While moving into a house without knowing it was a former meth lab may not be at the top of your list of concerns, homes contaminated by methamphetamines — either by previous owners cooking or smoking it — is actually an “increasing public health problem,” according to a new study.
What’s more, the contamination can stick around for years.
Researchers at Flinders University in Australia noted that when a house is evaluated for meth contamination, samples are generally taken by wiping surfaces, such as walls. But it’s hard to know how deeply contaminated a house really is — and how much of a health threat it poses for the people who live there — without going beyond the surface.
For the study, published in the International Journal of Environmental Research and Public Health, researchers looked at a house that had been contaminated by people cooking meth before the home was eventually sold to someone else and then left uninhabited for several years. They found that the meth residue was still around more than five years later.
The study authors noted that the contamination levels in the house were “extremely high in both household items that were part of the house when cooking was taking place (blinds, carpets, walls, etc.) and also in articles brought to the house post-cooking (rugs, toys, beds, etc.).”
The most contaminated item in the house? The blinds. “These are plastic blinds that were present when [drug] manufacture was suspected to have been undertaken,” said the study authors. “This is consistent with observations from other properties where higher levels of methamphetamine are present in materials such as PVC, polyurethane and stained and varnished timbers."
The researchers noted that “the methamphetamine is not breaking down or being removed and is transferred from contaminated to non-contaminated objects.”
Glenn Morrison, PhD, a professor in the department of environmental sciences and engineering at the University of North Carolina, told Yahoo Lifestyle that it’s not unusual for drug residue to last for years. “Based on our lab work, it certainly could take years for meth to slowly release from building materials,” he said. “The extent to which it will still be a problem depends on how much meth was released into the house during laboratory operation.”
Elisha and Tyler Hessel know firsthand what it’s like to live in a house that’s been contaminated with meth. The Missouri couple had unknowingly moved into a house that had been a meth lab six years prior.
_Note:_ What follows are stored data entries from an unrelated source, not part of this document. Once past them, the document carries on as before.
-- ==== Sys2Proof/Tests/Slice0.lean ====
section
/-! SUPPORT. Small tests of the model: ill-formed commands that WellFormed refuses, single steps with results worked out by hand from the manual, and for each statement with
hypotheses a concrete state and operands that meet them, clause by clause in the statement's order. -/
namespace Sys2Proof.Tests
open Sys2Proof Sys2Proof.Machine
set_option Elab.async false

/-- The reset state with some register fields set. -/
def wit (l : List (Fld × Nat)) : State := l.foldl (fun s p => s.fset p.1 p.2) State.reset
/-- The state after a step from which nothing stops. -/
def after (c : Instr) (s : State) : State :=
  match exec c s with
  | .next t => t
  | _ => s
/-- A word with the one-bit field `f` set. -/
def bit (f : Fld) : Word := BitVec.ofNat 32 (1 <<< f.lo)
/-- An admin command's header on port 0. -/
def adm : CmdHdr := ⟨.zero, 0, 7, 1, false⟩
/-- An I/O command's header on port 0, queue 1. -/
def ioh : CmdHdr := ⟨.zero, 1, 7, 1, false⟩
/-- A microword of zeros: CONT, NOP and no action (Table 7.1). -/
def zw : Microword := ⟨0, 0, 0, false, false, 0, 0, 0, 0, 0, 0, false, false, 0, 0, 0, 0, 0, 0, 0, false, 0, 0⟩

/-! Well-formedness: one ill-formed command for each kind of check. -/
theorem test_wf_address : Instr.wf (.registerWrite 0x100000000 4 0) = false := by decide
theorem test_wf_size : Instr.wf (.registerWrite 0 3 0) = false := by decide
theorem test_wf_wide_offsets : Instr.wf (.wideLowRead 0x100000000) = false ∧ Instr.wf (.wideHighRead 0x100000000) = false := by decide
theorem test_wf_header : Instr.wf (.flush ⟨.zero, 0x10000, 0, 0, false⟩) = false ∧ Instr.wf (.flush ⟨.zero, 0, 0x10000, 0, false⟩) = false ∧
    Instr.wf (.flush ⟨.zero, 0, 0, 0x100000000, false⟩) = false ∧ Instr.wf (.flush ⟨.zero, 1, 2, 3, false⟩) = true := by decide
theorem test_wf_counts : Instr.wf (.read ioh 0 0) = false ∧ Instr.wf (.read ioh 0 65537) = false ∧ Instr.wf (.read ioh 0 65536) = true ∧
    Instr.wf (.linkUp .zero 0 4) = false ∧ Instr.wf (.linkUp .zero 6 4) = false := by decide
theorem test_wf_bounds : Instr.wf (.governorPeriod 101) = false ∧ Instr.wf (.chunkCommit 0 288) = false ∧ Instr.wf (.chunkCommit 524288 0) = false ∧
    Instr.wf (.createIoCq adm 1 2 129 true) = false := by decide
theorem test_wf_lengths : Instr.wf (.jrec ⟨0, true, false, 0⟩ [0]) = false ∧ Instr.wf (.win ⟨0, true, false, 0⟩ 0 1 0 []) = false ∧
    Instr.wf (.jrec ⟨0, true, false, 0⟩ (List.replicate 64 0)) = true := by decide +kernel
theorem test_wf_image : Instr.wf (.firmwareImageDownload adm ⟨none, 0, 0, []⟩) = false ∧ Instr.wf (.firmwareImageDownload adm ⟨some 0x15, 0, 0, []⟩) = false ∧
    Instr.wf (.firmwareImageDownload adm ⟨some 0x12, 0, 0, []⟩) = true := by decide
theorem test_wf_flash : Instr.wf (.start (some ⟨true, some ⟨0, 3⟩, none, ⟨some 0x12, 0, 0, []⟩, ⟨some 0x12, 0, 0, []⟩⟩)) = false := by decide
theorem test_wf_fields : Instr.wf (.ddr5TrainingEnd true 16) = false ∧ Instr.wf (.measurementEnd 0x10000 0) = false ∧ Instr.wf (.formatNvm adm 16 0 0) = false ∧
    Instr.wf (.gatePeriodOpen .zero (2 ^ 64)) = false := by decide
/-- The table gives its rows no bits, so no word spells a command. -/
theorem test_no_word_decodes (n w : Nat) : decodeTableWord n w = none := rfl
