-- ==== Sys2Proof/Machine/Core.lean ====
section
/-! DEFINITION. The machine as the host runs it. -/

def Sys2Proof.core : Host.Core := { State := Sys2Proof.Machine.State, Fault := Sys2Proof.Machine.Fault, Refusal := Sys2Proof.Machine.Refusal, step := Sys2Proof.Machine.step, reset := Sys2Proof.Machine.State.reset }
end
To make matters worse, Elisha, who is pregnant, found out during a routine prenatal blood test that both she and her unborn child tested positive for amphetamines after living in the contaminated house. (The couple moved out of their home and are awaiting the arrival of their baby girl due in January.)
The Australian study raises questions as far as how well houses where inhabitants cooked or smoked meth are cleaned before new tenants move in.
“Without fully understanding the extent of contamination that is present, not only on surfaces but within the building materials, it is difficult to ensure that the correct and most effective remedial approaches are taken to appropriately determine and address the risks to inhabitants,” said the study authors.